*What is being asked*
Among the records, which lines include "packReady"? List them.

Source material section start

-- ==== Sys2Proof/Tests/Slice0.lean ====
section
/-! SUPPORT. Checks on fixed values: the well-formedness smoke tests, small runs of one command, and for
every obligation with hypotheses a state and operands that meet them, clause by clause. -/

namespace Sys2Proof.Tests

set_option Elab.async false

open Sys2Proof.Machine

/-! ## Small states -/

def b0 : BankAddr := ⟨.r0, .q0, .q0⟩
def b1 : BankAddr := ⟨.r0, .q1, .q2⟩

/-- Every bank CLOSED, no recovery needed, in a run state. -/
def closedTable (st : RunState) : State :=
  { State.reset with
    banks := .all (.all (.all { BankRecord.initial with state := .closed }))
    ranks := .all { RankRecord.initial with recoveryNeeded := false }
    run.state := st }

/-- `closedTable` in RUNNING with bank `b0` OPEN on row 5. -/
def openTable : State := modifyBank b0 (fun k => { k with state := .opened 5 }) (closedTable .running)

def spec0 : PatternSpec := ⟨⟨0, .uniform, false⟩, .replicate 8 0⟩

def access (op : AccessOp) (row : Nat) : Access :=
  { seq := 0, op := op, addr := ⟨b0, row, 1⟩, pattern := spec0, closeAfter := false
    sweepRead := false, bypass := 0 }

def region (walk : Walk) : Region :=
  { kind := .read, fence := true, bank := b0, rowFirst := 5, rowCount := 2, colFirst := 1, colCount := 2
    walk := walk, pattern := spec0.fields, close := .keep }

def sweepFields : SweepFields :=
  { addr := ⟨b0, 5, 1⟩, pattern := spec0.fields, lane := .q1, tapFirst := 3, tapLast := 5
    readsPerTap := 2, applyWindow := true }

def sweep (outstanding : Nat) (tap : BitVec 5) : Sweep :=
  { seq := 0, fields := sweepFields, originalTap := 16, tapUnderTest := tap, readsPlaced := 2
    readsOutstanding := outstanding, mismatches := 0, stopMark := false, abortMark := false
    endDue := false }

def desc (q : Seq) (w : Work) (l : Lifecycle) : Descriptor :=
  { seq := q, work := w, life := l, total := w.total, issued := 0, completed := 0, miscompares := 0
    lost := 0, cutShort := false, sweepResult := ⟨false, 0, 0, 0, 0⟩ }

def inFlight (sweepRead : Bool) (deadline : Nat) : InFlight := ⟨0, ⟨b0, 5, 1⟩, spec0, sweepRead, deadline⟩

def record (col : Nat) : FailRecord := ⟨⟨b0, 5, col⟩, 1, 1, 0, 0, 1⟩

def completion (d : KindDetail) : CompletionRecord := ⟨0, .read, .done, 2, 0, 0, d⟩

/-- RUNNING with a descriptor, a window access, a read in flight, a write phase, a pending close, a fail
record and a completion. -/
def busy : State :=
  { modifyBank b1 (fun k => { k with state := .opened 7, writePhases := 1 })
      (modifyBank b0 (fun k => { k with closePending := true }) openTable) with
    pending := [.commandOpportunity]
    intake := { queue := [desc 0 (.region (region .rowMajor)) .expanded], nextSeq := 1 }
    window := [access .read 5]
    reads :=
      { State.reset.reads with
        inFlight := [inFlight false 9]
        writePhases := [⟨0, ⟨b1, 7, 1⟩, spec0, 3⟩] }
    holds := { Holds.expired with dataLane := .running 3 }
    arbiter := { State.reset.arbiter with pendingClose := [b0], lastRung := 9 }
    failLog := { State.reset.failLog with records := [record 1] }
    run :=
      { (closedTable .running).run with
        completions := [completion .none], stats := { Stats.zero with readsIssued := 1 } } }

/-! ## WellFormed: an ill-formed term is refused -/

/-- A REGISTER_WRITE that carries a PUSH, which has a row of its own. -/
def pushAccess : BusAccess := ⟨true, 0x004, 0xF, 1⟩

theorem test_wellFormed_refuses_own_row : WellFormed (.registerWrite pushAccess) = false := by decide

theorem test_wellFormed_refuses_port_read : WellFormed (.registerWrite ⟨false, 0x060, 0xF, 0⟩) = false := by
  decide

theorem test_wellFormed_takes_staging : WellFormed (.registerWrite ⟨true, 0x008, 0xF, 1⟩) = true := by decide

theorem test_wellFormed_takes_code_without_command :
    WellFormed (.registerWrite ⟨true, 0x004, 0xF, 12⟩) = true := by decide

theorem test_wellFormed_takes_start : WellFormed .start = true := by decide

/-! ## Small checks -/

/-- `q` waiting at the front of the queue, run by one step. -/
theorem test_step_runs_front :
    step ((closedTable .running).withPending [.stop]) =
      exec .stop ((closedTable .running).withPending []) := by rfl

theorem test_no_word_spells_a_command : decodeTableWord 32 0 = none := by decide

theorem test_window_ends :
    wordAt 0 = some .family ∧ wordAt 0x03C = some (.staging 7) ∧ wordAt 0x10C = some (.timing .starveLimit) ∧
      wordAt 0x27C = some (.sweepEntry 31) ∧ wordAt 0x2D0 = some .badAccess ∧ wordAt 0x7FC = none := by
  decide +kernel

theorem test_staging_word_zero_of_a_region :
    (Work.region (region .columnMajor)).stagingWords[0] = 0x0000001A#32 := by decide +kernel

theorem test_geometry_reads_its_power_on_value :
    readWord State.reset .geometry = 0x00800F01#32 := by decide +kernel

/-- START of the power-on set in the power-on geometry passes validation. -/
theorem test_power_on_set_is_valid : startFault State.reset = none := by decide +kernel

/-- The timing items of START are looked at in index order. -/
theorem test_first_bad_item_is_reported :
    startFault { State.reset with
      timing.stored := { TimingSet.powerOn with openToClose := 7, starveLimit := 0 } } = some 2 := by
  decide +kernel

Source material section end
Source material section start

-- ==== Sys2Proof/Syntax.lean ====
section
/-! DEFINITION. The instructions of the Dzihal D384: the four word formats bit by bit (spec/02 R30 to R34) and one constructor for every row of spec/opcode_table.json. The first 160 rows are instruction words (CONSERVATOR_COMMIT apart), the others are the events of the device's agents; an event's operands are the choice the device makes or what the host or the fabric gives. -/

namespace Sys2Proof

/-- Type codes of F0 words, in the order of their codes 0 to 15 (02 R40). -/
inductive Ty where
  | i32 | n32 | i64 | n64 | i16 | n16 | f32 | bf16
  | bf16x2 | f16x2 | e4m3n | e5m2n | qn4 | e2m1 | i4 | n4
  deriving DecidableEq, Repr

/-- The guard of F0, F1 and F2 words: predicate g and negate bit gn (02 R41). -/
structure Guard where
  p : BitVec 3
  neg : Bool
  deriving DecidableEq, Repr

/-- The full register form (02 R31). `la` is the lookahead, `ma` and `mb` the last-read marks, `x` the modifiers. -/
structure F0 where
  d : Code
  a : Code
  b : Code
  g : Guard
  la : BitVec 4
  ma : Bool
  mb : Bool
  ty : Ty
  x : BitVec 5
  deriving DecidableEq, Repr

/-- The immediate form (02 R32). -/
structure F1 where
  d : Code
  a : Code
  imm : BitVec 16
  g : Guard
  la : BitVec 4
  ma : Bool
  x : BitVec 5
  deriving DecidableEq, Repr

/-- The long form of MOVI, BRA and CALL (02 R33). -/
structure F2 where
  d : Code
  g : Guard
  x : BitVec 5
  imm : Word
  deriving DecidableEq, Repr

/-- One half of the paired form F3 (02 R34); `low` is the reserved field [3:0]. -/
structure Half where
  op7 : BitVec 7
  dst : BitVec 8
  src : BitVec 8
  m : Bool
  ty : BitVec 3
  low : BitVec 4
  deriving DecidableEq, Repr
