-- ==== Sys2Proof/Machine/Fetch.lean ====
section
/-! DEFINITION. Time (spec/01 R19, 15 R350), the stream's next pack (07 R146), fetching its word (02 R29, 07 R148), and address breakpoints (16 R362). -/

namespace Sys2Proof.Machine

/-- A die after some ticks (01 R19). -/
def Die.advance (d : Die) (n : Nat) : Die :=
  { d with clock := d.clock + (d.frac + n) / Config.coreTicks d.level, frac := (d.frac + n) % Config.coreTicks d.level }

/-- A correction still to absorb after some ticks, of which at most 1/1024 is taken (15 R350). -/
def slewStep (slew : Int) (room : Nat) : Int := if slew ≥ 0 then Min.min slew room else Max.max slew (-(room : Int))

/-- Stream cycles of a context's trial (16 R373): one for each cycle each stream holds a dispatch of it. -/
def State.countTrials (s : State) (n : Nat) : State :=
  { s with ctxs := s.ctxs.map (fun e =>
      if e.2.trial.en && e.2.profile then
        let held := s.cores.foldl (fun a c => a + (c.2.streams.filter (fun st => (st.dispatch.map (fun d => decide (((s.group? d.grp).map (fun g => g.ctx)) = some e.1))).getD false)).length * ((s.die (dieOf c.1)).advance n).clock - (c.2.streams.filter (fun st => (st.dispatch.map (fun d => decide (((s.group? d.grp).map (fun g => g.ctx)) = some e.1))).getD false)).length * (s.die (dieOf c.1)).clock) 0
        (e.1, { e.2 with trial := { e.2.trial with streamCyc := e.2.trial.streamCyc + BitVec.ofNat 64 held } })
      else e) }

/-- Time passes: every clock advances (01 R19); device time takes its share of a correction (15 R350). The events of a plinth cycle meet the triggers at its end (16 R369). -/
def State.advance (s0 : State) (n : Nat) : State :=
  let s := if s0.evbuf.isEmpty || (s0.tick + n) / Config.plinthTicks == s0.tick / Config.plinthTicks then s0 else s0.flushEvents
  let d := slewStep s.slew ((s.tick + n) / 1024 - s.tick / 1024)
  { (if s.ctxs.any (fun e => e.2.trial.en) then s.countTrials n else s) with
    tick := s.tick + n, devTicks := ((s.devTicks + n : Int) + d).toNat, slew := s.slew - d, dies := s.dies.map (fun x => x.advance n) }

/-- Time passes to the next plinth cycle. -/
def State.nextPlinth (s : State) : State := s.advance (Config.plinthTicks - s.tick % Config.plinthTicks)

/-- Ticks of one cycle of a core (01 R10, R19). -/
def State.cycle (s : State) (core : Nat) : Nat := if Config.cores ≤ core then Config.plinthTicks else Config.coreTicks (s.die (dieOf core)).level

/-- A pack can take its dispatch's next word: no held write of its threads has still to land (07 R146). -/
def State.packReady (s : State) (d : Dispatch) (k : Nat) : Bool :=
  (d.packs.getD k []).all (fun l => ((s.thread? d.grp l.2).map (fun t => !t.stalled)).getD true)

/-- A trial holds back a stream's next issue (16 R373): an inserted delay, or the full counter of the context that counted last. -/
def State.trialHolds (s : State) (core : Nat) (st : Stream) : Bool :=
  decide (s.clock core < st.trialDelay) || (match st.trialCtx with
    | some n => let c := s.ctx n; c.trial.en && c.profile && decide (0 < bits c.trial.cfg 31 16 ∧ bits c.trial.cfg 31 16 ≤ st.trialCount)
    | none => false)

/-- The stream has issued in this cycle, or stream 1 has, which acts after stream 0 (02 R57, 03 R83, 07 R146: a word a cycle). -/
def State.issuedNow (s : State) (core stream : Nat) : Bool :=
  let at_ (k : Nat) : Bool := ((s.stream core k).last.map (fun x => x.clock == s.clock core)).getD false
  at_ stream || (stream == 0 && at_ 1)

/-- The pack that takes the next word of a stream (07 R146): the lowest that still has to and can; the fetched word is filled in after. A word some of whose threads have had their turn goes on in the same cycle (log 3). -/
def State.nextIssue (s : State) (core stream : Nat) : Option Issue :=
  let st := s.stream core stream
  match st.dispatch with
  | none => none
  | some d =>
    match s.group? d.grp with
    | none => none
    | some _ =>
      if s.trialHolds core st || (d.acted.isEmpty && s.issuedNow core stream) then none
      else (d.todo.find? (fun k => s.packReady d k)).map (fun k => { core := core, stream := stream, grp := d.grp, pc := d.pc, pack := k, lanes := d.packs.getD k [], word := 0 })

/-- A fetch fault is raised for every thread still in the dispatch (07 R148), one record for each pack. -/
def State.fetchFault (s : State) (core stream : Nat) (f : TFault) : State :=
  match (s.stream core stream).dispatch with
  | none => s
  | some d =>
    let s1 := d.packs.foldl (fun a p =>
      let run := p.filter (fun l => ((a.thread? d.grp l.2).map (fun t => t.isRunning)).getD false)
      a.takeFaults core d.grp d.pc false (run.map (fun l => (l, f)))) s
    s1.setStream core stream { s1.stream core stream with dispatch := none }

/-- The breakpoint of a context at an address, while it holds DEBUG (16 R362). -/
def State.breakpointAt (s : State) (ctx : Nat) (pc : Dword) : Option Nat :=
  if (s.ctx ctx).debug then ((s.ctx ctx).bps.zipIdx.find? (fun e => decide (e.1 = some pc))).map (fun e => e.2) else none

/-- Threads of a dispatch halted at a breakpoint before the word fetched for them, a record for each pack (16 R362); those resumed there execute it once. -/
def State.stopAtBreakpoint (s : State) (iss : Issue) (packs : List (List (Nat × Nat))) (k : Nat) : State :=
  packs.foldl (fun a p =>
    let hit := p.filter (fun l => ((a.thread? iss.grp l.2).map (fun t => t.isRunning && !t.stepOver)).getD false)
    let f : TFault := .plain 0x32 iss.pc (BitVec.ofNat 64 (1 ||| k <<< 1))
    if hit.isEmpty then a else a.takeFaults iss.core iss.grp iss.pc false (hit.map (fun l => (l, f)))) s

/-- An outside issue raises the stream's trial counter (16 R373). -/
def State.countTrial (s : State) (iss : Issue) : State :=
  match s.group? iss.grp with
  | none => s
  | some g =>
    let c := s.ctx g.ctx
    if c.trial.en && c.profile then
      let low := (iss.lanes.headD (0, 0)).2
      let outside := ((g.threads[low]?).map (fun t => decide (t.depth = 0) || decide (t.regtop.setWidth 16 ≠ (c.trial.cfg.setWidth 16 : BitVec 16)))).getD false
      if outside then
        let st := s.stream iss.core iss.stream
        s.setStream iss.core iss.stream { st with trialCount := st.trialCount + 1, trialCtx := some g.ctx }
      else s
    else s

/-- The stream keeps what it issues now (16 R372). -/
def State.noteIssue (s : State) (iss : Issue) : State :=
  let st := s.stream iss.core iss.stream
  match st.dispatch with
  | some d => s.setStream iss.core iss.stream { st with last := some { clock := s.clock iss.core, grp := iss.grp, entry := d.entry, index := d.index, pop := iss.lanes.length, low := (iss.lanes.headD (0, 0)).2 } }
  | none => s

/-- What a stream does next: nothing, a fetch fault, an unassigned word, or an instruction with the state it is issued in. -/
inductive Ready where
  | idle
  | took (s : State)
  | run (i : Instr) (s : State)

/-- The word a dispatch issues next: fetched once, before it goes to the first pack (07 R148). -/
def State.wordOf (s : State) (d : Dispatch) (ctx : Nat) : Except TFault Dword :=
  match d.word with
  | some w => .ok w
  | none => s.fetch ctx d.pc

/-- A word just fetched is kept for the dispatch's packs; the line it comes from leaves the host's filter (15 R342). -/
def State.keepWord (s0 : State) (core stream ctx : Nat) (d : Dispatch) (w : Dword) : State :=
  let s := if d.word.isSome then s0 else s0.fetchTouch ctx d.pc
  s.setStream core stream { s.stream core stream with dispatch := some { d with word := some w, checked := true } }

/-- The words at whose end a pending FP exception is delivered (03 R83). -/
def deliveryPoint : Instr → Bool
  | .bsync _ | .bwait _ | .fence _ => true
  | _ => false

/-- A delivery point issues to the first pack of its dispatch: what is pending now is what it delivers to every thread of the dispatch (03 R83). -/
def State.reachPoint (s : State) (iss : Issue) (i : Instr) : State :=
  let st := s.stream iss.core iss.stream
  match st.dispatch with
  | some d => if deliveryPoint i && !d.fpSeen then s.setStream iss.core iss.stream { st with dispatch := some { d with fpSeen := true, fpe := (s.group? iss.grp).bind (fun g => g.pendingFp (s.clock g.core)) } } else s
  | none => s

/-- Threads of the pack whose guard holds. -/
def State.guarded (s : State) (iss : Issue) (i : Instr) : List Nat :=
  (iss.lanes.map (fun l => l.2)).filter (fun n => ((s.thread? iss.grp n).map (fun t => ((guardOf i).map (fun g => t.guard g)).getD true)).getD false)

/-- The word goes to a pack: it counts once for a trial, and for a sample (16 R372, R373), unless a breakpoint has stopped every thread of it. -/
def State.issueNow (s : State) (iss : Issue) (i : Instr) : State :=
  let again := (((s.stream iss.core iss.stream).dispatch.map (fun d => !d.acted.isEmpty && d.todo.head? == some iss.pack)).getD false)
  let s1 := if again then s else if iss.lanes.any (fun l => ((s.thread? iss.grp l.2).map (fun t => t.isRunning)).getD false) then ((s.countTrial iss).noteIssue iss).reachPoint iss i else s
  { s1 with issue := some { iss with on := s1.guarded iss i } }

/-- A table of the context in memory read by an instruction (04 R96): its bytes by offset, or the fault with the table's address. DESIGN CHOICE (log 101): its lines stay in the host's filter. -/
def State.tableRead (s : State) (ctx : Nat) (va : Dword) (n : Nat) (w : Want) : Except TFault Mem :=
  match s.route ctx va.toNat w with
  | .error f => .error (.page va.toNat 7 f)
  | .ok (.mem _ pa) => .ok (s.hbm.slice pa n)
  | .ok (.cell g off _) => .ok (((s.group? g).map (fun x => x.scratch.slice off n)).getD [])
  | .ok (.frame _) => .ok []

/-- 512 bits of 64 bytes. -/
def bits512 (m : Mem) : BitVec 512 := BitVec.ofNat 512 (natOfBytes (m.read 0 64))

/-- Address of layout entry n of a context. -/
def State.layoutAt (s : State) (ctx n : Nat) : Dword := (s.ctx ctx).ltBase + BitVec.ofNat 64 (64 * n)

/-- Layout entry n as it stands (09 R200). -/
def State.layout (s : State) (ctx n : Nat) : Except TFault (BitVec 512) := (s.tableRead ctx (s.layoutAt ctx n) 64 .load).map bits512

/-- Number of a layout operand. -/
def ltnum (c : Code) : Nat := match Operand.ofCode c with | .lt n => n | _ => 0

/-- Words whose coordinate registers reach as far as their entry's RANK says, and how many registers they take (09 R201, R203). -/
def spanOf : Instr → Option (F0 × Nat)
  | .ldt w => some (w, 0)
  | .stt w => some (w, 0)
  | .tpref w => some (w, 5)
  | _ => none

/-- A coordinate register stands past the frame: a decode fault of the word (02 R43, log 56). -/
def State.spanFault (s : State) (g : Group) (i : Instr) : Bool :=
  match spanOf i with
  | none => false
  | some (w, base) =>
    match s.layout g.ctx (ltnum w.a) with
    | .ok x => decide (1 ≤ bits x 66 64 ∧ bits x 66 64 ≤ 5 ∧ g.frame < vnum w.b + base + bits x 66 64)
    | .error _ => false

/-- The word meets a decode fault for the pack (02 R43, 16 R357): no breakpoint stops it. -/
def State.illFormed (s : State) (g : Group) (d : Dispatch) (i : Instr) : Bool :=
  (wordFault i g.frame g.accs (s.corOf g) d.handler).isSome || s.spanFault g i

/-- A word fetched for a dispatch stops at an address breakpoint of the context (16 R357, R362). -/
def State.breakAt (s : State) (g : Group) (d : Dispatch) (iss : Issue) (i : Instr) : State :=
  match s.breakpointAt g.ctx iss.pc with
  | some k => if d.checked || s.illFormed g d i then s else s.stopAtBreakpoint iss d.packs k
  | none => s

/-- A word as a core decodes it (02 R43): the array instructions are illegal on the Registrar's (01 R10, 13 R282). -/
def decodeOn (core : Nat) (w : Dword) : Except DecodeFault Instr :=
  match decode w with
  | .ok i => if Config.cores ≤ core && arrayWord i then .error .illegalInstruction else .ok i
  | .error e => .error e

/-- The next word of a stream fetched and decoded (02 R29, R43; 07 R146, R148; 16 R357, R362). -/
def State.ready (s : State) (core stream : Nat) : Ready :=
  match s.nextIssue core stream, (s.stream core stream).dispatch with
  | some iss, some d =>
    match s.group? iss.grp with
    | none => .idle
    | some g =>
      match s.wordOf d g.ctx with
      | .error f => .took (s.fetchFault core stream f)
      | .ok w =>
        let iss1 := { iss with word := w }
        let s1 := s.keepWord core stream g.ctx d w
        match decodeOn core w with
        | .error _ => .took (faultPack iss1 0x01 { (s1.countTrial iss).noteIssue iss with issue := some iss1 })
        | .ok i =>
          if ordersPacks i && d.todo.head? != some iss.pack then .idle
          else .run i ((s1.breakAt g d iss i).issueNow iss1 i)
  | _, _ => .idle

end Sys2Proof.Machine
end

Source material section end

*Your solution*
def State.packReady (s : State) (d : Dispatch) (k : Nat) : Bool :=
      else (d.todo.find? (fun k => s.packReady d k)).map (fun k => { core := core, stream := stream, grp := d.grp, pc := d.pc, pack := k, lanes := d.packs.getD k [], word := 0 })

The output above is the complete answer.